● **ACTION ITEM**
Output only the lines of the entries that follow, starting at the one with "(s.errorArm).txLen = s.txLen := rfl" and running down to the one with "(s.errorArm).fnOut = s.fnOut := rfl", both included and unchanged.
**** SOURCE RECORDS
/-! `State.errorArm` -/
@[simp] theorem State.errorArm_cons : (s.errorArm).cons = s.cons := rfl
@[simp] theorem State.errorArm_cfgTimeoutMs : (s.errorArm).cfgTimeoutMs = s.cfgTimeoutMs := rfl
@[simp] theorem State.errorArm_dstate : (s.errorArm).dstate = s.dstate := rfl
@[simp] theorem State.errorArm_dRemain : (s.errorArm).dRemain = s.dRemain := rfl
@[simp] theorem State.errorArm_rxDest : (s.errorArm).rxDest = s.rxDest := rfl
@[simp] theorem State.errorArm_rxSrc : (s.errorArm).rxSrc = s.rxSrc := rfl
@[simp] theorem State.errorArm_rxCmd : (s.errorArm).rxCmd = s.rxCmd := rfl
@[simp] theorem State.errorArm_rxLen : (s.errorArm).rxLen = s.rxLen := rfl
@[simp] theorem State.errorArm_rxPayload : (s.errorArm).rxPayload = s.rxPayload := rfl
@[simp] theorem State.errorArm_rxChk : (s.errorArm).rxChk = s.rxChk := rfl
@[simp] theorem State.errorArm_frameReady : (s.errorArm).frameReady = false := rfl
@[simp] theorem State.errorArm_tstate : (s.errorArm).tstate = .idle := rfl
@[simp] theorem State.errorArm_tKind : (s.errorArm).tKind = s.tKind := rfl
@[simp] theorem State.errorArm_tDest : (s.errorArm).tDest = s.tDest := rfl
@[simp] theorem State.errorArm_tCmd : (s.errorArm).tCmd = s.tCmd := rfl
@[simp] theorem State.errorArm_tTimeout : (s.errorArm).tTimeout = s.tTimeout := rfl
@[simp] theorem State.errorArm_tStart : (s.errorArm).tStart = s.tStart := rfl
@[simp] theorem State.errorArm_tHasBuf : (s.errorArm).tHasBuf = s.tHasBuf := rfl
@[simp] theorem State.errorArm_tCap : (s.errorArm).tCap = s.tCap := rfl
@[simp] theorem State.errorArm_tDesc : (s.errorArm).tDesc = s.tDesc := rfl
@[simp] theorem State.errorArm_tArg0 : (s.errorArm).tArg0 = s.tArg0 := rfl
@[simp] theorem State.errorArm_tMotorCap : (s.errorArm).tMotorCap = s.tMotorCap := rfl
@[simp] theorem State.errorArm_txBuf : (s.errorArm).txBuf = s.txBuf := rfl
@[simp] theorem State.errorArm_txLen : (s.errorArm).txLen = s.txLen := rfl
@[simp] theorem State.errorArm_txDest : (s.errorArm).txDest = s.txDest := rfl
@[simp] theorem State.errorArm_result : (s.errorArm).result = .handError := rfl
@[simp] theorem State.errorArm_remoteErr : (s.errorArm).remoteErr = s.deviceCode := rfl
@[simp] theorem State.errorArm_respBuf : (s.errorArm).respBuf = s.respBuf := rfl
@[simp] theorem State.errorArm_respLen : (s.errorArm).respLen = s.respLen := rfl
@[simp] theorem State.errorArm_catOut : (s.errorArm).catOut = s.catOut := rfl
@[simp] theorem State.errorArm_strobes : (s.errorArm).strobes = { s.strobes with done := true } := rfl
@[simp] theorem State.errorArm_delay : (s.errorArm).delay = .idle := rfl
@[simp] theorem State.errorArm_sendOpen : (s.errorArm).sendOpen = false := rfl
@[simp] theorem State.errorArm_resultWritten : (s.errorArm).resultWritten = true := rfl
@[simp] theorem State.errorArm_remoteErrWritten : (s.errorArm).remoteErrWritten = true := rfl
@[simp] theorem State.errorArm_respWritten : (s.errorArm).respWritten = s.respWritten := rfl
@[simp] theorem State.errorArm_fnOut : (s.errorArm).fnOut = s.fnOut := rfl
@[simp] theorem State.errorArm_freeCtr : (s.errorArm).freeCtr = s.deviceCodeCtr := rfl
@[simp] theorem State.errorArm_inbox : (s.errorArm).inbox = s.inbox := rfl

/-! `State.afterTaking` -/
@[simp] theorem State.afterTaking_cons (rest : List Input) : (s.afterTaking rest).cons = s.cons := rfl
@[simp] theorem State.afterTaking_cfgTimeoutMs (rest : List Input) : (s.afterTaking rest).cfgTimeoutMs = s.cfgTimeoutMs := rfl
@[simp] theorem State.afterTaking_dstate (rest : List Input) : (s.afterTaking rest).dstate = s.dstate := rfl
@[simp] theorem State.afterTaking_dRemain (rest : List Input) : (s.afterTaking rest).dRemain = s.dRemain := rfl
@[simp] theorem State.afterTaking_rxDest (rest : List Input) : (s.afterTaking rest).rxDest = s.rxDest := rfl
@[simp] theorem State.afterTaking_rxSrc (rest : List Input) : (s.afterTaking rest).rxSrc = s.rxSrc := rfl
@[simp] theorem State.afterTaking_rxCmd (rest : List Input) : (s.afterTaking rest).rxCmd = s.rxCmd := rfl
@[simp] theorem State.afterTaking_rxLen (rest : List Input) : (s.afterTaking rest).rxLen = s.rxLen := rfl
@[simp] theorem State.afterTaking_rxPayload (rest : List Input) : (s.afterTaking rest).rxPayload = s.rxPayload := rfl
@[simp] theorem State.afterTaking_rxChk (rest : List Input) : (s.afterTaking rest).rxChk = s.rxChk := rfl
@[simp] theorem State.afterTaking_frameReady (rest : List Input) : (s.afterTaking rest).frameReady = s.frameReady := rfl
@[simp] theorem State.afterTaking_tstate (rest : List Input) : (s.afterTaking rest).tstate = s.tstate := rfl
@[simp] theorem State.afterTaking_tKind (rest : List Input) : (s.afterTaking rest).tKind = s.tKind := rfl
@[simp] theorem State.afterTaking_tDest (rest : List Input) : (s.afterTaking rest).tDest = s.tDest := rfl
@[simp] theorem State.afterTaking_tCmd (rest : List Input) : (s.afterTaking rest).tCmd = s.tCmd := rfl
@[simp] theorem State.afterTaking_tTimeout (rest : List Input) : (s.afterTaking rest).tTimeout = s.tTimeout := rfl
@[simp] theorem State.afterTaking_tStart (rest : List Input) : (s.afterTaking rest).tStart = s.tStart := rfl
@[simp] theorem State.afterTaking_tHasBuf (rest : List Input) : (s.afterTaking rest).tHasBuf = s.tHasBuf := rfl
@[simp] theorem State.afterTaking_tCap (rest : List Input) : (s.afterTaking rest).tCap = s.tCap := rfl
@[simp] theorem State.afterTaking_tDesc (rest : List Input) : (s.afterTaking rest).tDesc = s.tDesc := rfl
@[simp] theorem State.afterTaking_tArg0 (rest : List Input) : (s.afterTaking rest).tArg0 = s.tArg0 := rfl
@[simp] theorem State.afterTaking_tMotorCap (rest : List Input) : (s.afterTaking rest).tMotorCap = s.tMotorCap := rfl
@[simp] theorem State.afterTaking_txBuf (rest : List Input) : (s.afterTaking rest).txBuf = s.txBuf := rfl
@[simp] theorem State.afterTaking_txLen (rest : List Input) : (s.afterTaking rest).txLen = s.txLen := rfl
@[simp] theorem State.afterTaking_txDest (rest : List Input) : (s.afterTaking rest).txDest = s.txDest := rfl
@[simp] theorem State.afterTaking_result (rest : List Input) : (s.afterTaking rest).result = s.result := rfl
@[simp] theorem State.afterTaking_remoteErr (rest : List Input) : (s.afterTaking rest).remoteErr = s.remoteErr := rfl
@[simp] theorem State.afterTaking_respBuf (rest : List Input) : (s.afterTaking rest).respBuf = s.respBuf := rfl
@[simp] theorem State.afterTaking_respLen (rest : List Input) : (s.afterTaking rest).respLen = s.respLen := rfl
@[simp] theorem State.afterTaking_catOut (rest : List Input) : (s.afterTaking rest).catOut = s.catOut := rfl
@[simp] theorem State.afterTaking_strobes (rest : List Input) : (s.afterTaking rest).strobes = Strobes.none := rfl
@[simp] theorem State.afterTaking_delay (rest : List Input) : (s.afterTaking rest).delay = s.delay := rfl
@[simp] theorem State.afterTaking_sendOpen (rest : List Input) : (s.afterTaking rest).sendOpen = s.sendOpen := rfl
@[simp] theorem State.afterTaking_resultWritten (rest : List Input) : (s.afterTaking rest).resultWritten = s.resultWritten := rfl
@[simp] theorem State.afterTaking_remoteErrWritten (rest : List Input) : (s.afterTaking rest).remoteErrWritten = s.remoteErrWritten := rfl
@[simp] theorem State.afterTaking_respWritten (rest : List Input) : (s.afterTaking rest).respWritten = s.respWritten := rfl
@[simp] theorem State.afterTaking_fnOut (rest : List Input) : (s.afterTaking rest).fnOut = s.fnOut := rfl
@[simp] theorem State.afterTaking_freeCtr (rest : List Input) : (s.afterTaking rest).freeCtr = s.freeCtr := rfl
@[simp] theorem State.afterTaking_inbox (rest : List Input) : (s.afterTaking rest).inbox = rest := rfl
********
● **TASK ANSWER**
@[simp] theorem State.errorArm_txLen : (s.errorArm).txLen = s.txLen := rfl
@[simp] theorem State.errorArm_txDest : (s.errorArm).txDest = s.txDest := rfl
@[simp] theorem State.errorArm_result : (s.errorArm).result = .handError := rfl
@[simp] theorem State.errorArm_remoteErr : (s.errorArm).remoteErr = s.deviceCode := rfl
@[simp] theorem State.errorArm_respBuf : (s.errorArm).respBuf = s.respBuf := rfl
@[simp] theorem State.errorArm_respLen : (s.errorArm).respLen = s.respLen := rfl
@[simp] theorem State.errorArm_catOut : (s.errorArm).catOut = s.catOut := rfl
@[simp] theorem State.errorArm_strobes : (s.errorArm).strobes = { s.strobes with done := true } := rfl
@[simp] theorem State.errorArm_delay : (s.errorArm).delay = .idle := rfl
@[simp] theorem State.errorArm_sendOpen : (s.errorArm).sendOpen = false := rfl
@[simp] theorem State.errorArm_resultWritten : (s.errorArm).resultWritten = true := rfl
@[simp] theorem State.errorArm_remoteErrWritten : (s.errorArm).remoteErrWritten = true := rfl
@[simp] theorem State.errorArm_respWritten : (s.errorArm).respWritten = s.respWritten := rfl
@[simp] theorem State.errorArm_fnOut : (s.errorArm).fnOut = s.fnOut := rfl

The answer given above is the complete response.